The study included 91 clinical cases with 78 different chief complaints and a mean number of 38 (SD 8) findings for each case. The total number of expected diagnoses was 272, of which 174 were different (some appeared more than once). Of the 272 expected diagnoses, 231 (87.5%; 95% CI 76-99) diagnoses were suggested within the top 20 listed diagnoses, 209 (76.8%; 95% CI 66-87) were suggested within the top 10, and 168 (61.8%; 95% CI 52-71) within the top 5. The median rank of correct diagnoses was 3 (IQR 2-6). Of the 91 expected diagnoses, 62 (68%; 95% CI 59-78) of the cases were suggested within the top 20 listed diagnoses, 44 (48%; 95% CI 38-59) within the top 10, and 24 (26%; 95% CI 17-35) within the top 5. Of the 91 expected diagnoses, in 87 (96%; 95% CI 91-100), at least 2 out of 3 of the cases' expected diagnoses were suggested within the top 20 listed diagnoses; 78 (86%; 95% CI 79-93) were suggested within the top 10; and 61 (67%; 95% CI 57-77) within the top 5.

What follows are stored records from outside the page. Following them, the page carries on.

-- ==== Sys2Proof/Machine/Audio.lean ====
section
/-!
DEFINITION. Voice alarm: sources, players, receivers, transmitters, zones and line supervision (R254 to R273). Zone z is
entry z mod 4 of page z / 4. Waveforms are not held; what each zone plays, and where each player stands, is.
-/
namespace Sys2Proof.Machine

/-- The registers REQ0 to REQ7 of a zone page. -/
def reqSrc (p : Nat) : Fld :=
  if p = 0 then ZONE.REQ0.SRC else if p = 1 then ZONE.REQ1.SRC else if p = 2 then ZONE.REQ2.SRC
  else if p = 3 then ZONE.REQ3.SRC else if p = 4 then ZONE.REQ4.SRC else if p = 5 then ZONE.REQ5.SRC
  else if p = 6 then ZONE.REQ6.SRC else ZONE.REQ7.SRC
def reqValid (p : Nat) : Fld :=
  if p = 0 then ZONE.REQ0.VALID else if p = 1 then ZONE.REQ1.VALID else if p = 2 then ZONE.REQ2.VALID
  else if p = 3 then ZONE.REQ3.VALID else if p = 4 then ZONE.REQ4.VALID else if p = 5 then ZONE.REQ5.VALID
  else if p = 6 then ZONE.REQ6.VALID else ZONE.REQ7.VALID
def reqAtten (p : Nat) : Fld :=
  if p = 0 then ZONE.REQ0.ATTEN else if p = 1 then ZONE.REQ1.ATTEN else if p = 2 then ZONE.REQ2.ATTEN
  else if p = 3 then ZONE.REQ3.ATTEN else if p = 4 then ZONE.REQ4.ATTEN else if p = 5 then ZONE.REQ5.ATTEN
  else if p = 6 then ZONE.REQ6.ATTEN else ZONE.REQ7.ATTEN

/-- Where a player stands within its message or gap: state, samples, repeats left (0 without end), gap samples left. -/
structure MpPos where
  st : Nat
  pos : Nat
  rep : Nat
  left : Nat
deriving DecidableEq, Repr

/-- A player's next sample (R260): within the message, then the gap, then the next repeat, or idle. -/
def MpPos.next (len gap : Nat) (x : MpPos) : MpPos :=
  if x.st = 1 then
    if x.pos + 1 < len then { x with pos := x.pos + 1 }
    else if x.rep = 1 then { x with st := 0, pos := 0, rep := 0 }
    else if gap = 0 then { x with pos := 0, rep := x.rep - 1 }
    else { x with st := 2, pos := 0, rep := x.rep - 1, left := gap }
  else if x.st = 2 then
    if x.left ≤ 1 then { x with st := 1, left := 0 } else { x with left := x.left - 1 }
  else x

/-- A number of samples later. -/
def MpPos.steps (len gap : Nat) : Nat → MpPos → MpPos
  | 0, x => x
  | n + 1, x => MpPos.steps len gap n (x.next len gap)

/-- The class of a supervision window (R266): 0 OK, 1 AMP_FAIL, 2 SHORT, 3 OPEN, 4 DRIFT. Voltage in mV, impedances in
0.1 ohm. -/
def lineClass (vp mag zref drift : Nat) : Nat :=
  if vp < 5000 then 1
  else if mag < 40 ∨ (zref ≠ 0 ∧ mag * 10 < zref) then 2
  else if mag > 200000 ∨ (zref ≠ 0 ∧ mag > 10 * zref) then 3
  else if zref ≠ 0 ∧ (mag * 100 < zref * (100 - drift) ∨ mag * 100 > zref * (100 + drift)) then 4
  else 0

/-- The square root of `n`, truncated, from its `b` binary places down; `r` is what the places above give. -/
def rootOf (n : Nat) : Nat → Nat → Nat
  | 0, r => r
  | b + 1, r => rootOf n b (if (r + 2 ^ b) ^ 2 ≤ n then r + 2 ^ b else r)

/-- The magnitudes of a supervision window (R265): pilot voltage in mV, pilot current in 10 uA, |z| in 0.1 ohm, each truncated,
from the demodulated sums: `v2` and `i2` are the squares of their magnitudes, of line samples in uV and of shunt samples in nV.
Without current |z| is beyond every limit. -/
def supVolt (vdiv v2 : Nat) : Nat := rootOf (vdiv ^ 2 * v2 / (288 * 10 ^ 12)) 96 0
def supAmp (rsh i2 : Nat) : Nat := rootOf (i2 / (288 * 10 ^ 8 * rsh ^ 2)) 96 0
def supMag (vdiv rsh v2 i2 : Nat) : Nat := if i2 = 0 then 2 ^ 32 else rootOf (100 * vdiv ^ 2 * rsh ^ 2 * v2 / i2) 96 0

/-- The frequency, in Hz, that a pattern sounds in block `b` after its beginning, 0 for silence (R261): a second is 4,000 blocks.
The course of the sweep between its ends is free (assumption 143). -/
def toneHz (p b : Nat) : Nat :=
  if p = 1 then 1000
  else if p = 2 then (if b % 4000 < 2000 then 1000 else 0)
  else if p = 3 then (if b % 16000 < 12000 ∧ b % 4000 < 2000 then 1000 else 0)
  else if p = 4 then (if b % 12000 = 0 then 500 else 500 + Config.sweepRise (b % 12000) % 701)
  else if p = 5 then (if b % 2000 < 1000 then 800 else 970)
  else 0

namespace Block

/-- A source of the audio island fires; in the autonomous state the firing waits for the router to run again (R270). -/
def fireAud (s : Block) (n : Nat) : Block :=
  if s.on AUD.AUD_STAT.AUTONOMOUS 0 0 then s.sat HID.AUDEV 0 n 1 else s.fire n

/-- The firings of a source that have waited. -/
def fireTimes (s : Block) (n : Nat) : Nat → Block
  | 0 => s
  | k + 1 => (s.fire n).fireTimes n k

The diagnostic support tool evaluated in this study demonstrated good diagnostic accuracy and comprehensiveness; it also had the ability to manage a wide range of clinical findings.

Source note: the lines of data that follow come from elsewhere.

/-- Whether the module takes frames for its module ID: single, or the active partner (R301). -/
def takesUnicast (s : Block) : Bool := s.g PAIR.PAIR_STAT.ROLE == 0 || s.g PAIR.PAIR_STAT.ROLE == 1

/-- Microseconds of grid time at offset `us` in the current tick. -/
def nowUs (s : Block) (us : Nat) : Nat := 250 * s.tick + us

/-! ### Sending -/

/-- A frame of a header leaves by a port, counted (R300, R302); one with BOTH = 1 wakes a protection direction that is in
LPI, which enters LPI again after it (R312). -/
def onWire (s : Block) (p : Fin 3) (head : List Nat) (octets : Nat) (express both : Bool) : Block :=
  let s1 := (({ s with wire := s.wire ++ [⟨p, head, octets⟩] } : Block).stat (netPort p) 19 1).statOct (netPort p) 20 octets
  let s2 := if p.val < 2 && express then s1.stat (netPort p) 21 1 else s1
  if p.val = 1 ∧ both ∧ s.on RING.PORT_STAT.LPI_TX 1 0 = true then s2.stat (netPort p) 25 1 else s2

/-- The Unzan header of a frame that this node sends by a port (R302); a PTP frame has none. -/
def header (s : Block) (f : TxFrame) (p : Fin 3) (both : Bool) : List Nat :=
  if f.body.type ≥ 256 then []
  else headWords f.body.type f.ls (p.val == 1) both (s.on MOD.MOD_ID.POSITION 0 0) s.selfId f.dst
    (if s.g PAIR.PAIR_STAT.ROLE = 0 then 0 else s.g PAIR.PAIR_EPOCH.EPOCH) (f.dstEpoch % 2 ^ 32)
    (s.rd HID.TXSEQ 0 f.body.type) 0 ++ [f.body.len, s.tick % 2 ^ 32]

/-- A frame leaves by one port, or, when it is class N and the link degraded, is discarded and counted (R300, R315). -/
def txPort (s : Block) (f : TxFrame) (both : Bool) (p : Fin 3) : Block :=
  if !s.portUp p then s
  else if p.val < 2 && s.on RING.PORT_STAT.DEGRADED p.val 0 && !f.degradedOk then s.stat (netPort p) 16 1
  else s.onWire p (s.header f p both) f.octets f.express both

/-- The ports a frame leaves by: while STEERING every ring frame goes in both directions (R313). -/
def txPorts (s : Block) (f : TxFrame) : List (Fin 3) :=
  match f.way with
  | 0 => if s.g RCTL.RCTL_STAT.STATE = 2 then [0, 1] else [0]
  | 1 => [0, 1]
  | 2 => [0]
  | 3 => [1]
  | 4 => [2]
  | 5 => [2, 0, 1]
  | _ => []

/-- A frame leaves by each of several ports. -/
def txOver (s : Block) (f : TxFrame) (both : Bool) : List (Fin 3) → Block
  | [] => s
  | p :: t => (s.txPort f both p).txOver f both t

/-- The module sends a frame: it is counted and stands among the frames sent in this tick. A node that has seen its
own ID and position elsewhere sends only LINK frames (R317). -/
def send (s : Block) (f : TxFrame) : Block :=
  if s.on HID.DUPSEEN 0 0 && f.body.type != 0x0C then s
  else
    let s1 := s.txOver f (decide (((s.txPorts f).filter fun p => decide (p.val < 2)).length > 1)) (s.txPorts f)
    { (s1.wrap HID.TXSEQ 0 f.body.type 1) with sent := s1.sent ++ [f] }

/-- Several frames. -/
def sendAll (s : Block) : List TxFrame → Block
  | [] => s
  | f :: t => (s.send f).sendAll t

/-- A frame is queued for its phase of the cycle (R306, R310, R311, R319). -/
def queue (s : Block) (f : TxFrame) : Block := { s with txQ := s.txQ ++ [f] }

/-- Octets that a port carries in a microsecond: 3,125 at 25.78125 GBd and 1,250 at 10.3125 GBd (R308). -/
def octPerUs (s : Block) : Nat := if s.rd RING.PORT_STAT.RATE 0 0 = 1 then 1250 else 3125

/-- The frames of a list that fit into `n` octets of wire time, each costing its length plus 20 octets, from the
front; and the rest (R308, R310, R311). -/
def fitOctets (n : Nat) : List TxFrame → List TxFrame × List TxFrame
  | [] => ([], [])
  | f :: t =>
    if f.octets + 20 ≤ n then
      let r := fitOctets (n - (f.octets + 20)) t
      (f :: r.1, r.2)
    else ([], f :: t)

/-- The queue's frames of one class and kind, in the order queued. -/
def pick (s : Block) (p : TxFrame → Bool) : List TxFrame := s.txQ.filter p

/-- The transmitters of frames that the MAC has taken get their credits back (R11, R264). -/
def audioTaken (s : Block) : List TxFrame → Block
  | [] => s
  | f :: t =>
    (match f.body with
     | .audio x _ _ => s.wr AUD.RING_Q_CREDIT.CREDITS 0 x (min 4 (s.rd AUD.RING_Q_CREDIT.CREDITS 0 x + 1))
     | _ => s).audioTaken t

/-- The octets of the slots of a kind and class (R308). -/
def slotOct (s : Block) (kind : Nat) (ls : Bool) : Nat :=
  ((List.range 16).map fun k =>
    if s.rd RCTL.SLOT_CFG.KIND 0 k = kind ∧ s.on RCTL.SLOT_CFG.LS 0 k = ls then s.rd RCTL.SLOT_CFG.OCTETS 0 k else 0).sum

/-- Send the AUDIO frames of the blocks that wait, as many as the audio slots hold (R264, R303, R308); without a linked ring port
the MAC takes none. -/
def sendAudio (s : Block) : Block :=
  if !s.portUp 0 && !s.portUp 1 then s
  else
    let a := fitOctets (s.slotOct 3 true + s.slotOct 3 false) (s.pick TxFrame.isAudio)
    ({ s with txQ := (s.pick fun f => !f.isAudio) ++ a.2 }.audioTaken a.1).sendAll a.1

/-- Send the IMAGE frames of one class, as many as the image slots of that class hold; the others wait for the next cycle
(R303, R306, R308, assumption 150). -/
def sendImages (s : Block) (ls : Bool) : Block :=
  let a := fitOctets (s.slotOct 2 ls) (s.pick fun f => f.isImage && f.ls == ls)
  { s with txQ := a.2 ++ s.pick fun f => !(f.isImage && f.ls == ls) }.sendAll a.1

/-- Send the express frames that are queued (R311): those within EXP_QUOTA in the isochronous phase, the others ahead
of the asynchronous frames up to 210 µs of the cycle. -/
def sendExpress (s : Block) : Block :=
  let l := s.pick fun f => f.express && !f.slotted
  let a := fitOctets (s.g RCTL.RCTL_QUOTA.EXP_QUOTA) l
  let b := fitOctets (59 * s.octPerUs) a.2
  let s1 := { s with txQ := b.2 ++ s.pick fun f => !f.express || f.slotted }
  (s1.sendAll a.1).sendAll b.1

/-- Send STATE_XFER and other frames for the pair link, which go without delay (R368). -/
def sendPairLink (s : Block) : Block :=
  let l := s.pick fun f => f.way == 4
  { s with txQ := s.pick fun f => f.way != 4 }.sendAll l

诊断决策支持系统(DDSS)是旨在通过在诊断决策过程中支持临床医生来改善医疗保健的计算机程序。先前关于DDSS的研究表明它们有能力提高临床医生的诊断技能、预防诊断错误并降低住院成本。尽管有潜在益处,但它们在临床实践中的应用有限,这凸显了对新的和改进产品的需求。
本研究的目的是对一种新的人工智能驱动的诊断工具“卡洪”的诊断性能进行初步分析。
基于该程序“解决”美国医师执照考试第二步临床技能委员会考试模拟中的临床病例的能力来评估诊断性能,这些病例取自3家领先备考公司的病例库。每个病例包括3个预期的鉴别诊断。3名不知情的初级医生将病例输入卡洪平台。对于每个病例,记录正确诊断在生成的鉴别诊断列表中的存在情况和排名。每种诊断性能通过两种方式衡量:第一,作为诊断敏感性;第二,作为代表诊断全面性的病例特异性成功率。

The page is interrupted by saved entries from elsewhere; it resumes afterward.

/-- Registers whose write configures channels, loops, routes, slots, tins, audio or zones: they also need the configure
right on the register-window leaf (R195); of the AUD and ZONE pages every register does (R258). -/
def configures (off : Nat) : Bool :=
  let p := off / 4096
  let o := off % 4096
  (p == 0x001 && o == 0x04C) || (decide (0x020 ≤ p ∧ p < 0x030) && tskCfgReg o) ||
    (decide (0x030 ≤ p ∧ p < 0x040) && loopNeedsCfg o) || (p == 0x041 && o == 0x044) ||
    (decide (0x050 ≤ p ∧ p < 0x056) && o == 0x044) || (decide (0x058 ≤ p ∧ p < 0x05B) && decide (0x044 ≤ o ∧ o ≤ 0x050)) ||
    (decide (0x060 ≤ p ∧ p ≤ 0x064) && (decide (o < 0x040) || !(regAt off).2.isEmpty))

/-- The rights that the walks behind a write at a local address have needed, which a ring request carries (R186): write, and
configure or force where the register takes them (R126, R195, assumption 135). -/
def writeRights (kind a : Nat) : Nat :=
  if kind = 1 ∧ configures (a % 2 ^ 24) then 0xA
  else if kind = 1 ∧ 0x020 ≤ a % 2 ^ 24 / 4096 ∧ a % 2 ^ 24 / 4096 < 0x030 ∧ 0x094 ≤ a % 4096 ∧ a % 4096 ≤ 0x09C then 0x6
  else 0x2

/-- Send a REQUEST for an access to another module (R180, R303). -/
def sendRequest (s : Block) (r : Req) (write : Bool) (u epoch kind a v : Nat) (who : Asker) : Block :=
  let x := s.askTag u who none
  let right := if write then writeRights kind a else 1
  x.1.queue ⟨.request (if write then 2 else 1) (reqKind r) right (s.tinOf r) (frameAddr kind a) x.2 v, u, epoch, s.reqLS r, 0⟩

/-- Send a STAGE for a target of another module (R160): the module joins the participants of the batch, of which there
are at most 32, the coordinator itself not counted (assumption 126). -/
def sendStage (s : Block) (r : Req) (id : Nat) (b : Batch) (u epoch kind a v : Nat) (who : Asker) : Block × Nat :=
  if !b.xmod then ((s.doomBatch id 0x0D 0), 0x0D)
  else if b.st = .doomed then (s, b.code)
  else if b.st = .sealed ∨ b.st = .prepared then (s, 0x0A)
  else if !b.parts.contains u && decide (b.parts.length ≥ 32) then ((s.doomBatch id 0x04 0), 0x04)
  else
    let s1 := s.putBatch id { b with parts := if b.parts.contains u then b.parts else b.parts ++ [u] }
    let x := s1.askTag u who (some id)
    let off := a % 2 ^ 24
    let sel := if kind = 1 ∧ (regAt off).2.any (fun f => f.sel != .none && f.sel != .req) then s.selAt r off else 0xFFFFFFFF
    (x.1.queue ⟨.stage id b.tin x.2 (frameAddr kind a) v sel, u, epoch, b.ls, 0⟩, 0)

/-! ### Accesses to this module -/

/-- Whether a local address is the lower word of a 64-bit register of a meter page, or the upper word of one (R284). -/
def meterLow (a : Nat) : Bool := decide (0x1A0000 ≤ a) && decide (a < 0x1B0000) && decide (0x10 ≤ a % 4096) && decide (a % 4096 < 0xD0) && a % 8 == 0
def meterHigh (a : Nat) : Bool := decide (4 ≤ a) && meterLow (a - 4)

/-- What a read of a point leaves (R37, R284): the lower word of a meter's register snapshots its upper word for the requester, whose
next read of that word takes the snapshot. -/
def pointSnap (s : Block) (r : Req) (a : Nat) : Block :=
  if meterLow a then (s.wr HID.SNAPH (2 ^ 24 + a) (holdKey r) (s.pointWord (a + 4))).wr HID.SNAPHV (2 ^ 24 + a) (holdKey r) 1
  else if meterHigh a then s.wr HID.SNAPHV (2 ^ 24 + a - 4) (holdKey r) 0 else s

/-- What a read of a point gives: of the upper word of a meter's register the snapshot, where one stands (R37, R284). -/
def pointRead (s : Block) (r : Req) (a : Nat) : Nat :=
  if meterHigh a && s.on HID.SNAPHV (2 ^ 24 + a - 4) (holdKey r) then s.rd HID.SNAPH (2 ^ 24 + a - 4) (holdKey r) else s.pointWord a

/-- An access to the local address that a walk or a frame names: `k` is the leaf's KIND. The result is ERR_CODE and the
value. -/
def localRead (s : Block) (r : Req) (k a : Nat) : Block × Nat × Nat :=
  if k = 0 then (if a ≥ 0x1000000 then (s, 0x08, 0) else (s.pointSnap r (a / 4 * 4), 0, s.pointRead r (a / 4 * 4)))
  else if k = 1 then s.readReg r (a % 2 ^ 24)
  else s.histRead r a

/-- A point of this module is staged (R152, R393). A refusal at this point has no page (R47) and is only answered. -/
def stagePoint (s : Block) (r : Req) (a v epoch : Nat) (addr : Option Nat) : Block × Nat :=
  if s.pointCode (a / 4 * 4) ≠ 0 then (s.stageRefused r (s.pointCode (a / 4 * 4)), s.pointCode (a / 4 * 4))
  else s.stageFor r [(.point (a / 4 * 4), v)] epoch addr

/-- A write to the local address that a walk or a frame names. History is read-only (R175). -/
def localWrite (s : Block) (r : Req) (k a v epoch : Nat) (addr : Option Nat) : Block × Nat :=
  if k = 0 then s.stagePoint r a v epoch addr
  else if k = 1 then s.regWrite r (a % 2 ^ 24) v
  else ((s.errR 0x040 0x0D r 0 (s.tagNow r)).stageRefused r 0x0D, 0x0D)

/-- Level and hops of the walk to a register, for the record of R194. -/
def noteWalk (s : Block) (level hops : Nat) : Block := (s.p HID.SELLEVEL level).p HID.SELHOPS hops

/-- A misaligned access is refused before its walk (R36, R461). In the module's own window it is recorded on the page of
the register. -/
def misaligned (s : Block) (r : Req) (write : Bool) (addr v : Nat) : Block :=
  match s.windowOff addr with
  | some o => if write then (s.regWriteAcc r o 4 v).1 else s.refuse (o / 4096) 0x08 r o
  | none => if write then s.stageRefused r 0x08 else s

/-- A standby or fenced partner refuses an access to itself (R180). -/
def idleRefusal (s : Block) (r : Req) (write : Bool) (kind a : Nat) : Block :=
  let s1 := if kind = 1 then s.errR (a % 2 ^ 24 / 4096) 0x07 r (a % 2 ^ 24) (s.tagNow r) else s
  if write then s1.stageRefused r 0x07 else s1

/-- A read by tower address (R177, R180): ERR_CODE and value, or none while a REQUEST is on its way. -/
def towerRead (s : Block) (r : Req) (addr : Nat) (who : Asker) : Block × Option (Nat × Nat) :=
  if addr % 4 ≠ 0 then (s.misaligned r false addr 0, some (0x08, 0))
  else
    match s.walk r .read addr s.genNow none with
    | (s1, .fault c _ _ _) => (s1, some (faultErr c, 0))
    | (s1, .ok u ep k a lv h _) =>
      if s1.isSelf u then
        let x := (s1.noteWalk lv h).localRead r k a
        (x.1.noteWalk 0 0, some x.2)
      else if s1.isIdleSelf u then (s1.idleRefusal r false k a, some (0x07, 0))
      else (s1.sendRequest r false u ep k a 0 who, none)

/-- A write that configures is refused where the leaf does not give the configure right (R195). -/
def configDenied (s : Block) (r : Req) (addr k a : Nat) : Option Block :=
  if k = 1 ∧ configures (a % 2 ^ 24) then
    match s.walkOf r .configure addr s.genNow (s.leafFor addr s.genNow none) with
    | (s1, .fault _ _ _ _) => some s1
    | (_, .ok _ _ _ _ _ _ _) => none
  else none

/-- A write to another module (R160, R180): points and RWS registers are staged there, other registers are written by a
REQUEST. A requester without a tag stages in a single-entry batch, which spans no modules (0x0D). -/
def remoteWrite (s : Block) (r : Req) (u ep k a v : Nat) (who : Asker) : Block × Option (Nat × Nat) :=
  if k = 0 ∨ a % 4096 = 0x008 ∨ hasAcc (regAt (a % 2 ^ 24)).2 .rws then
    match s.tagged r with
    | some (id, b) =>
      (match s.sendStage r id b u ep k a v who with
       | (s1, 0) => (s1, none)
       | (s1, c) => (s1, some (c, 0)))
    | none => (s, some ((if s.own HDR.BATCH_TAG.ENDED 0 r = 1 then 0x08 else 0x0D), 0))
  else (s.sendRequest r true u ep k a v who, none)

/-- A write by tower address (R177, R180, R393): ERR_CODE, or none while a frame is on its way. -/
def towerWrite (s : Block) (r : Req) (addr v : Nat) (who : Asker) : Block × Option (Nat × Nat) :=
  if addr % 4 ≠ 0 then (s.misaligned r true addr v, some (0x08, 0))
  else
    match s.walk r .write addr s.genNow none with
    | (s1, .fault c _ _ _) => (s1.stageRefused r (faultErr c), some (faultErr c, 0))
    | (s1, .ok u ep k a lv h _) =>
      if k ≥ 2 then ((s1.localWrite r k a v ep none).1, some (0x0D, 0))
      else
        match s1.configDenied r addr k a with
        | some s2 => (s2.stageRefused r 0x01, some (0x01, 0))
        | none =>
          if s1.isSelf u then
            let x := (s1.noteWalk lv h).localWrite r k a v ep (some addr)
            (x.1.noteWalk 0 0, some (x.2, 0))
          else if s1.isIdleSelf u then (s1.idleRefusal r true k a, some (0x07, 0))
          else s1.remoteWrite r u ep k a v who

/-! ### DATA frames of sessions (R393) -/

/-- The operations of a DATA frame in order, as long as the session stays open. -/
def sesOps (s : Block) (n : Fin 64) (num : Nat) (acc : List (Nat × Option (Nat × Nat))) : List SesOp → Block × List (Nat × Option (Nat × Nat))
  | [] => (s, acc)
  | o :: t =>
    if s.rd SES.SES_STATE.STATE 0 n.val ≠ 2 then (s, acc)
    else
      let who := Asker.ses num acc.length
      let x := if o.write then s.towerWrite (.ses n) (o.addr % 2 ^ 48) o.val.toNat who
        else s.towerRead (.ses n) (o.addr % 2 ^ 48) who
      x.1.sesOps n num (acc ++ [(o.tag, x.2)]) t

/-- The words of an answer: the operation count, then TAG, ERR_CODE and value of each. -/
def answerWords (l : List (Nat × Option (Nat × Nat))) : List Nat :=
  l.length :: l.flatMap fun (x : Nat × Option (Nat × Nat)) => [x.1, (x.2.getD (0, 0)).1, (x.2.getD (0, 0)).2]

/-- An answer leaves when every operation has its result. -/
def sesReply (s : Block) (a : SesAns) : Block :=
  if a.items.all fun x => x.2.isSome then
    let s1 := { s with sesAns := s.sesAns.filter fun x => x.num != a.num }
    if h : a.ses < 64 then s1.sesTx ⟨a.ses, h⟩ (answerWords a.items) else s1
  else { s with sesAns := (s.sesAns.filter fun x => x.num != a.num) ++ [a] }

该研究包括91个临床病例,有78种不同的主要症状,每个病例平均有38个(标准差8)检查结果。预期诊断的总数为272个,其中174个不同(有些出现不止一次)。在272个预期诊断中,231个(87.5%;95%置信区间76 - 99)诊断在列出的前20个诊断中被提出,209个(76.8%;95%置信区间66 - 87)在前10个中被提出,168个(61.8%;95%置信区间52 - 71)在前5个中被提出。正确诊断的中位排名为3(四分位距2 - 6)。在91个预期诊断中,62个(68%;95%置信区间59 - 78)病例的诊断在列出的前20个诊断中被提出,44个(48%;95%置信区间38 - 59)在前10个中被提出,24个(26%;95%置信区间17 - 35)在前5个中被提出。在91个预期诊断中,87个(96%;95%置信区间91 - 100)病例中至少3个预期诊断中的2个在列出的前20个诊断中被提出;78个(86%;95%置信区间79 - 93)在前10个中被提出;61个(67%;95%置信区间57 - 77)在前5个中被提出。
本研究中评估的诊断支持工具显示出良好的诊断准确性和全面性;它也有能力处理广泛的临床检查结果。